Saved data entries:
@[simp] theorem State.setSq_regs (s : State) (n : Nat) (r : SqRun) : (s.setSq n r).regs = s.regs := rfl
@[simp] theorem State.setSq_mem (s : State) (n : Nat) (r : SqRun) : (s.setSq n r).mem = s.mem := rfl
@[simp] theorem State.setSq_board (s : State) (n : Nat) (r : SqRun) : (s.setSq n r).board = s.board := rfl
@[simp] theorem State.setSq_now (s : State) (n : Nat) (r : SqRun) : (s.setSq n r).now = s.now := rfl
@[simp] theorem State.setSq_t0 (s : State) (n : Nat) (r : SqRun) : (s.setSq n r).t0 = s.t0 := rfl
@[simp] theorem State.setSq_prevLen (s : State) (n : Nat) (r : SqRun) : (s.setSq n r).prevLen = s.prevLen := rfl
@[simp] theorem State.setSq_tick (s : State) (n : Nat) (r : SqRun) : (s.setSq n r).tick = s.tick := rfl
@[simp] theorem State.setSq_clk (s : State) (n : Nat) (r : SqRun) : (s.setSq n r).clk = s.clk := rfl
@[simp] theorem State.setSq_vt (s : State) (n : Nat) (r : SqRun) : (s.setSq n r).vt = s.vt := rfl
@[simp] theorem State.setSq_faults (s : State) (n : Nat) (r : SqRun) : (s.setSq n r).faults = s.faults := rfl
@[simp] theorem State.setSq_led (s : State) (n : Nat) (r : SqRun) : (s.setSq n r).led = s.led := rfl
@[simp] theorem State.setSq_dlink (s : State) (n : Nat) (r : SqRun) : (s.setSq n r).dlink = s.dlink := rfl
@[simp] theorem State.setSq_prot (s : State) (n : Nat) (r : SqRun) : (s.setSq n r).prot = s.prot := rfl
@[simp] theorem State.setSq_pwm (s : State) (n : Nat) (r : SqRun) : (s.setSq n r).pwm = s.pwm := rfl
@[simp] theorem State.setSq_dis (s : State) (n : Nat) (r : SqRun) : (s.setSq n r).dis = s.dis := rfl
@[simp] theorem State.setSq_acq (s : State) (n : Nat) (r : SqRun) : (s.setSq n r).acq = s.acq := rfl
@[simp] theorem State.setSq_pos (s : State) (n : Nat) (r : SqRun) : (s.setSq n r).pos = s.pos := rfl
@[simp] theorem State.setSq_fldc (s : State) (n : Nat) (r : SqRun) : (s.setSq n r).fldc = s.fldc := rfl
@[simp] theorem State.setSq_wgh (s : State) (n : Nat) (r : SqRun) : (s.setSq n r).wgh = s.wgh := rfl
@[simp] theorem State.setSq_isk (s : State) (n : Nat) (r : SqRun) : (s.setSq n r).isk = s.isk := rfl
@[simp] theorem State.setSq_thm (s : State) (n : Nat) (r : SqRun) : (s.setSq n r).thm = s.thm := rfl
@[simp] theorem State.setSq_can (s : State) (n : Nat) (r : SqRun) : (s.setSq n r).can = s.can := rfl
@[simp] theorem State.setSq_eth (s : State) (n : Nat) (r : SqRun) : (s.setSq n r).eth = s.eth := rfl
@[simp] theorem State.setSq_hic (s : State) (n : Nat) (r : SqRun) : (s.setSq n r).hic = s.hic := rfl
@[simp] theorem State.setSq_pwr (s : State) (n : Nat) (r : SqRun) : (s.setSq n r).pwr = s.pwr := rfl
@[simp] theorem State.setSq_eng (s : State) (n : Nat) (r : SqRun) : (s.setSq n r).eng = s.eng := rfl
@[simp] theorem State.setSq_image (s : State) (n : Nat) (r : SqRun) : (s.setSq n r).image = s.image := rfl
@[simp] theorem State.setSq_bst (s : State) (n : Nat) (r : SqRun) : (s.setSq n r).bst = s.bst := rfl
@[simp] theorem State.setSq_chk (s : State) (n : Nat) (r : SqRun) : (s.setSq n r).chk = s.chk := rfl
@[simp] theorem State.setSq_batch (s : State) (n : Nat) (r : SqRun) : (s.setSq n r).batch = s.batch := rfl
@[simp] theorem State.setSq_bus (s : State) (n : Nat) (r : SqRun) : (s.setSq n r).bus = s.bus := rfl
@[simp] theorem State.setSq_free (s : State) (n : Nat) (r : SqRun) : (s.setSq n r).free = s.free := rfl
@[simp] theorem State.setSq_pending (s : State) (n : Nat) (r : SqRun) : (s.setSq n r).pending = s.pending := rfl

@[simp] theorem State.setSq_reg (s : State) (n : Nat) (r : SqRun) (b : Nat) : (s.setSq n r).reg b = s.reg b := rfl
@[simp] theorem State.setSq_fld (s : State) (n : Nat) (r : SqRun) (b : Nat) (g : Bits) : (s.setSq n r).fld b g = s.fld b g := rfl

@[simp] theorem State.setRing_regs (s : State) (n : Nat) (r : RecRing) : (s.setRing n r).regs = s.regs := rfl
@[simp] theorem State.setRing_mem (s : State) (n : Nat) (r : RecRing) : (s.setRing n r).mem = s.mem := rfl
@[simp] theorem State.setRing_board (s : State) (n : Nat) (r : RecRing) : (s.setRing n r).board = s.board := rfl
@[simp] theorem State.setRing_now (s : State) (n : Nat) (r : RecRing) : (s.setRing n r).now = s.now := rfl
@[simp] theorem State.setRing_t0 (s : State) (n : Nat) (r : RecRing) : (s.setRing n r).t0 = s.t0 := rfl
@[simp] theorem State.setRing_prevLen (s : State) (n : Nat) (r : RecRing) : (s.setRing n r).prevLen = s.prevLen := rfl
@[simp] theorem State.setRing_tick (s : State) (n : Nat) (r : RecRing) : (s.setRing n r).tick = s.tick := rfl
@[simp] theorem State.setRing_clk (s : State) (n : Nat) (r : RecRing) : (s.setRing n r).clk = s.clk := rfl
@[simp] theorem State.setRing_vt (s : State) (n : Nat) (r : RecRing) : (s.setRing n r).vt = s.vt := rfl
@[simp] theorem State.setRing_faults (s : State) (n : Nat) (r : RecRing) : (s.setRing n r).faults = s.faults := rfl
@[simp] theorem State.setRing_led (s : State) (n : Nat) (r : RecRing) : (s.setRing n r).led = s.led := rfl
@[simp] theorem State.setRing_dlink (s : State) (n : Nat) (r : RecRing) : (s.setRing n r).dlink = s.dlink := rfl
@[simp] theorem State.setRing_prot (s : State) (n : Nat) (r : RecRing) : (s.setRing n r).prot = s.prot := rfl
@[simp] theorem State.setRing_pwm (s : State) (n : Nat) (r : RecRing) : (s.setRing n r).pwm = s.pwm := rfl
@[simp] theorem State.setRing_dis (s : State) (n : Nat) (r : RecRing) : (s.setRing n r).dis = s.dis := rfl
@[simp] theorem State.setRing_acq (s : State) (n : Nat) (r : RecRing) : (s.setRing n r).acq = s.acq := rfl
@[simp] theorem State.setRing_pos (s : State) (n : Nat) (r : RecRing) : (s.setRing n r).pos = s.pos := rfl
@[simp] theorem State.setRing_fldc (s : State) (n : Nat) (r : RecRing) : (s.setRing n r).fldc = s.fldc := rfl
@[simp] theorem State.setRing_wgh (s : State) (n : Nat) (r : RecRing) : (s.setRing n r).wgh = s.wgh := rfl
@[simp] theorem State.setRing_isk (s : State) (n : Nat) (r : RecRing) : (s.setRing n r).isk = s.isk := rfl
@[simp] theorem State.setRing_thm (s : State) (n : Nat) (r : RecRing) : (s.setRing n r).thm = s.thm := rfl
@[simp] theorem State.setRing_can (s : State) (n : Nat) (r : RecRing) : (s.setRing n r).can = s.can := rfl
@[simp] theorem State.setRing_eth (s : State) (n : Nat) (r : RecRing) : (s.setRing n r).eth = s.eth := rfl
@[simp] theorem State.setRing_hic (s : State) (n : Nat) (r : RecRing) : (s.setRing n r).hic = s.hic := rfl
@[simp] theorem State.setRing_pwr (s : State) (n : Nat) (r : RecRing) : (s.setRing n r).pwr = s.pwr := rfl
@[simp] theorem State.setRing_eng (s : State) (n : Nat) (r : RecRing) : (s.setRing n r).eng = s.eng := rfl
@[simp] theorem State.setRing_image (s : State) (n : Nat) (r : RecRing) : (s.setRing n r).image = s.image := rfl
@[simp] theorem State.setRing_bst (s : State) (n : Nat) (r : RecRing) : (s.setRing n r).bst = s.bst := rfl
@[simp] theorem State.setRing_chk (s : State) (n : Nat) (r : RecRing) : (s.setRing n r).chk = s.chk := rfl
@[simp] theorem State.setRing_batch (s : State) (n : Nat) (r : RecRing) : (s.setRing n r).batch = s.batch := rfl
@[simp] theorem State.setRing_bus (s : State) (n : Nat) (r : RecRing) : (s.setRing n r).bus = s.bus := rfl
@[simp] theorem State.setRing_free (s : State) (n : Nat) (r : RecRing) : (s.setRing n r).free = s.free := rfl
@[simp] theorem State.setRing_pending (s : State) (n : Nat) (r : RecRing) : (s.setRing n r).pending = s.pending := rfl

- Activity
From the line that has "(s.setSq n r).board = s.board := rfl" through the line that has "(s.setSq n r).fldc = s.fldc := rfl", copy every line exactly as it appears above, and leave out all others.

- Your solution
@[simp] theorem State.setSq_board (s : State) (n : Nat) (r : SqRun) : (s.setSq n r).board = s.board := rfl
@[simp] theorem State.setSq_now (s : State) (n : Nat) (r : SqRun) : (s.setSq n r).now = s.now := rfl
@[simp] theorem State.setSq_t0 (s : State) (n : Nat) (r : SqRun) : (s.setSq n r).t0 = s.t0 := rfl
@[simp] theorem State.setSq_prevLen (s : State) (n : Nat) (r : SqRun) : (s.setSq n r).prevLen = s.prevLen := rfl
@[simp] theorem State.setSq_tick (s : State) (n : Nat) (r : SqRun) : (s.setSq n r).tick = s.tick := rfl
@[simp] theorem State.setSq_clk (s : State) (n : Nat) (r : SqRun) : (s.setSq n r).clk = s.clk := rfl
@[simp] theorem State.setSq_vt (s : State) (n : Nat) (r : SqRun) : (s.setSq n r).vt = s.vt := rfl
@[simp] theorem State.setSq_faults (s : State) (n : Nat) (r : SqRun) : (s.setSq n r).faults = s.faults := rfl
@[simp] theorem State.setSq_led (s : State) (n : Nat) (r : SqRun) : (s.setSq n r).led = s.led := rfl
@[simp] theorem State.setSq_dlink (s : State) (n : Nat) (r : SqRun) : (s.setSq n r).dlink = s.dlink := rfl
@[simp] theorem State.setSq_prot (s : State) (n : Nat) (r : SqRun) : (s.setSq n r).prot = s.prot := rfl
@[simp] theorem State.setSq_pwm (s : State) (n : Nat) (r : SqRun) : (s.setSq n r).pwm = s.pwm := rfl
@[simp] theorem State.setSq_dis (s : State) (n : Nat) (r : SqRun) : (s.setSq n r).dis = s.dis := rfl
@[simp] theorem State.setSq_acq (s : State) (n : Nat) (r : SqRun) : (s.setSq n r).acq = s.acq := rfl
@[simp] theorem State.setSq_pos (s : State) (n : Nat) (r : SqRun) : (s.setSq n r).pos = s.pos := rfl
@[simp] theorem State.setSq_fldc (s : State) (n : Nat) (r : SqRun) : (s.setSq n r).fldc = s.fldc := rfl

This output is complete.